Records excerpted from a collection
=== Begin Enclosure ===

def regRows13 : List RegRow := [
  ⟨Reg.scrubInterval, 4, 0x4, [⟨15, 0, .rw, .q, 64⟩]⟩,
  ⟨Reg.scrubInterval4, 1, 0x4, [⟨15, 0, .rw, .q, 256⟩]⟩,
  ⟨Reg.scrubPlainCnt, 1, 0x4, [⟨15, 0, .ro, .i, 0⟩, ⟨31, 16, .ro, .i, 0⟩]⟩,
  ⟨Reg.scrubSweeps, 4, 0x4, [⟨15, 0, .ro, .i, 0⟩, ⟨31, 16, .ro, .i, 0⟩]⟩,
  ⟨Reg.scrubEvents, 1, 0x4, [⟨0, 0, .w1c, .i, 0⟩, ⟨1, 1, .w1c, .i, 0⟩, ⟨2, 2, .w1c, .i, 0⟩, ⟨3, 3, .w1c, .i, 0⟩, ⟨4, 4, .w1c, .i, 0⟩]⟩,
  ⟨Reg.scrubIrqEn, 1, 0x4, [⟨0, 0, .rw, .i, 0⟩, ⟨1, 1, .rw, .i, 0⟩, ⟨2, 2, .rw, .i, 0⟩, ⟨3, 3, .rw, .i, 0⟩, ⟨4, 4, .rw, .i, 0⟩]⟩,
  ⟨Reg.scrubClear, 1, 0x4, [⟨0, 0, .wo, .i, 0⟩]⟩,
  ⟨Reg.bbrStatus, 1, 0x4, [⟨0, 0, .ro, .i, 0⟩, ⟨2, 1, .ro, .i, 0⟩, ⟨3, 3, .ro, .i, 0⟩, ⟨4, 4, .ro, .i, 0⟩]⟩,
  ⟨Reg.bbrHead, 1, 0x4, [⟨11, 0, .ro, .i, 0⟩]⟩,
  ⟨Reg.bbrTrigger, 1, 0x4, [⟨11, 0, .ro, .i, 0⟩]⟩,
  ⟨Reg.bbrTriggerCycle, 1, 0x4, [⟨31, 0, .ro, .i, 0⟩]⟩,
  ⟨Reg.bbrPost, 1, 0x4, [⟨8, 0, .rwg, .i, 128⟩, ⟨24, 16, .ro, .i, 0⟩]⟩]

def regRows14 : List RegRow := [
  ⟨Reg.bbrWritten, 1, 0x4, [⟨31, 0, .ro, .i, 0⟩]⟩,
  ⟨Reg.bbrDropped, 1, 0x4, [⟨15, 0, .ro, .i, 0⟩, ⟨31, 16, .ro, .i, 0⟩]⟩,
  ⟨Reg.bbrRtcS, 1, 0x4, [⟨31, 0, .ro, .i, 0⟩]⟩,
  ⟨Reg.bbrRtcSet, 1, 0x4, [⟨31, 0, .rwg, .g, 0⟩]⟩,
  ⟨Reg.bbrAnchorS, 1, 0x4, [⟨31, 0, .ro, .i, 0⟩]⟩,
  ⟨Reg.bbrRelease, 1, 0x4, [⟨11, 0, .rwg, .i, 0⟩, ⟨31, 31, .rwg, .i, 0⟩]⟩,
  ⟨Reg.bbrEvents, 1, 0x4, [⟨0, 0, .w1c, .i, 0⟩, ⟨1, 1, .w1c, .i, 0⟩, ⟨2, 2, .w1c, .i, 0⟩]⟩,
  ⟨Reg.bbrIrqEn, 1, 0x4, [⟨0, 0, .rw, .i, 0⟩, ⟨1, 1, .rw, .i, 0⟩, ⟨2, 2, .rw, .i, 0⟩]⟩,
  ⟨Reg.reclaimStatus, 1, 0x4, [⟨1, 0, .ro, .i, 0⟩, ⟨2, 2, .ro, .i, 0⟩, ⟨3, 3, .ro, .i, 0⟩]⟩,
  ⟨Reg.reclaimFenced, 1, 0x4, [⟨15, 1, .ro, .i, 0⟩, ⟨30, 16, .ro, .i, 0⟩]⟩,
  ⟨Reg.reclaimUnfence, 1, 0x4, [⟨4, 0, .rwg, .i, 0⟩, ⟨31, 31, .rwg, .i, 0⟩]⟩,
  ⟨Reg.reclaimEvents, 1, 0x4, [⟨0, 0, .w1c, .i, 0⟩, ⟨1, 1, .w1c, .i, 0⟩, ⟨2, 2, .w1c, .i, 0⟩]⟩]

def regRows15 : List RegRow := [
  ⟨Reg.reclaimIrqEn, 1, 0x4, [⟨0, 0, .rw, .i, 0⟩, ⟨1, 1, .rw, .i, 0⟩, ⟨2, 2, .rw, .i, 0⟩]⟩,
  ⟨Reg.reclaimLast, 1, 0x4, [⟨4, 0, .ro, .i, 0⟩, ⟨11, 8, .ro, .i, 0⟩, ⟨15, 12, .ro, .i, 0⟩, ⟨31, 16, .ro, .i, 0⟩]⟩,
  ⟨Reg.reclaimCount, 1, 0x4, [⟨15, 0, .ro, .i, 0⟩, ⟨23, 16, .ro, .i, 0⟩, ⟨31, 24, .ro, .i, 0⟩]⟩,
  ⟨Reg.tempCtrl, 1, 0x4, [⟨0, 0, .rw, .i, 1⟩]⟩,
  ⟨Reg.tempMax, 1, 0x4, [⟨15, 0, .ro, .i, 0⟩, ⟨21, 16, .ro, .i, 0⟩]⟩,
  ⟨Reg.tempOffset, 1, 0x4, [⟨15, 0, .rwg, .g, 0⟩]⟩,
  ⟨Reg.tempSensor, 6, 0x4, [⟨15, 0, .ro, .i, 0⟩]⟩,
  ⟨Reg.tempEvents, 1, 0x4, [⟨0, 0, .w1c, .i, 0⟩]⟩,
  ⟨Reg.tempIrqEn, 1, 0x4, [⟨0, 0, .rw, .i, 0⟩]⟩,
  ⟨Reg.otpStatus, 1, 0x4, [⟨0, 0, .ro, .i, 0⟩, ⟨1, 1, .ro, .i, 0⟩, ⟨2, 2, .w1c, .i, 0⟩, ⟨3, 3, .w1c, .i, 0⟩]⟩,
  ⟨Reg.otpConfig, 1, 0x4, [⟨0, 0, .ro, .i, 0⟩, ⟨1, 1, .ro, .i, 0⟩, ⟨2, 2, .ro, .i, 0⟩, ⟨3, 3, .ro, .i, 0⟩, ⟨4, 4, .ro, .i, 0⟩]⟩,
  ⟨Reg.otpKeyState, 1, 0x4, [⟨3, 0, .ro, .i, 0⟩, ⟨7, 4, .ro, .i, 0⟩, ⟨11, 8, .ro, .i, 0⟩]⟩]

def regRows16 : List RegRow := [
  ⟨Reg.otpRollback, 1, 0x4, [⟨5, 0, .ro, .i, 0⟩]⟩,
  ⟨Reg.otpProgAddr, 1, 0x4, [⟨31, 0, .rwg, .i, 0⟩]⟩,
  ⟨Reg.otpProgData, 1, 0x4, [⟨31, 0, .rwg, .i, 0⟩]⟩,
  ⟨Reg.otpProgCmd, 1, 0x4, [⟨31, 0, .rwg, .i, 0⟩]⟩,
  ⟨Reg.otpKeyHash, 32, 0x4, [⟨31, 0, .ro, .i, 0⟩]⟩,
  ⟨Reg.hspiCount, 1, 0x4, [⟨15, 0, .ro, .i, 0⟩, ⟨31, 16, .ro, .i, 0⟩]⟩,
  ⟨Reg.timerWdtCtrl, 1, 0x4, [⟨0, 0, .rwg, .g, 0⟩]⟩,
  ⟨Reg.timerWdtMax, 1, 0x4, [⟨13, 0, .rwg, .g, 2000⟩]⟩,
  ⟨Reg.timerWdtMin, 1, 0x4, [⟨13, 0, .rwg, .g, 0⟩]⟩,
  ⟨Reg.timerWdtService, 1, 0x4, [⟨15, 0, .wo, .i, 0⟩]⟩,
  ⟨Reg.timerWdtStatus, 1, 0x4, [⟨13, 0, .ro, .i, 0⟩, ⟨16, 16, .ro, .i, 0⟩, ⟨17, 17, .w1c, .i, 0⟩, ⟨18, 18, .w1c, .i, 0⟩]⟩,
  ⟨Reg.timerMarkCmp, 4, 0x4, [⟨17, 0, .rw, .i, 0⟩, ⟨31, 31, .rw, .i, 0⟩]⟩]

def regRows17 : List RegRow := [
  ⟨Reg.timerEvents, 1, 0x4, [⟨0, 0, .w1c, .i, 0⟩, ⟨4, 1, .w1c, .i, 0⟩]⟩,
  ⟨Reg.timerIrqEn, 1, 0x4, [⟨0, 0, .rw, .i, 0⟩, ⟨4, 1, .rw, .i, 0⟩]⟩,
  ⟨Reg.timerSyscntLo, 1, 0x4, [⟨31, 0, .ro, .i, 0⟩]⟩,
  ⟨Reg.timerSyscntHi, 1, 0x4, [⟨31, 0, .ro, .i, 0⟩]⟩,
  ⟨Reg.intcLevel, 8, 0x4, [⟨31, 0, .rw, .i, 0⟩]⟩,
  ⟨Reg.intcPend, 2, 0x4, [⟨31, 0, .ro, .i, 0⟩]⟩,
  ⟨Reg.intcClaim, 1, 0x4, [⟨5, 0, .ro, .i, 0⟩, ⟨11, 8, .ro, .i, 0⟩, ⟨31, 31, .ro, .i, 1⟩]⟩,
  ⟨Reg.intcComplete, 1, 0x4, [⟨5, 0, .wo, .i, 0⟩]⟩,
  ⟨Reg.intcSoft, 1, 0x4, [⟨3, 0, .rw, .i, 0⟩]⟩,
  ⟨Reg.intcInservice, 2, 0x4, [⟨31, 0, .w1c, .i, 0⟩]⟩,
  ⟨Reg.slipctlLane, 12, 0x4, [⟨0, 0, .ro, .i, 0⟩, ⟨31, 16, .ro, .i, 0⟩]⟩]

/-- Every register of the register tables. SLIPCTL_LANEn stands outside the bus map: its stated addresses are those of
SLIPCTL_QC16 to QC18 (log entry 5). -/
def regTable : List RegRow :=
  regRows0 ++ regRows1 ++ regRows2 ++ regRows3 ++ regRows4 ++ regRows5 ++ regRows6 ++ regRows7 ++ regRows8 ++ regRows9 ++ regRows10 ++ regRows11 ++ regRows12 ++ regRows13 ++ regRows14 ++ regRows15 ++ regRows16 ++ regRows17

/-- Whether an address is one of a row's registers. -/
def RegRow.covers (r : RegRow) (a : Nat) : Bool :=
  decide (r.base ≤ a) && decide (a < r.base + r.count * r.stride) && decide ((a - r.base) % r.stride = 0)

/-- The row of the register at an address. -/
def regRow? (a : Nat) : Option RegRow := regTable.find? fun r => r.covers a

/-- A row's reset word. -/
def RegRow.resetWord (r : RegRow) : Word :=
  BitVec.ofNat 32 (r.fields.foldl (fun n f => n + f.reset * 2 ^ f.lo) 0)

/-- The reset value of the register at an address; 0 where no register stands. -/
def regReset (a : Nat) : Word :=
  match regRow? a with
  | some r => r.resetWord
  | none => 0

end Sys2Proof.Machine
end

=== End Enclosure ===

■ What is needed:
Using the entries above, state how many lines contain the string "regTable"; the number is all that is needed.

■ Your response:
2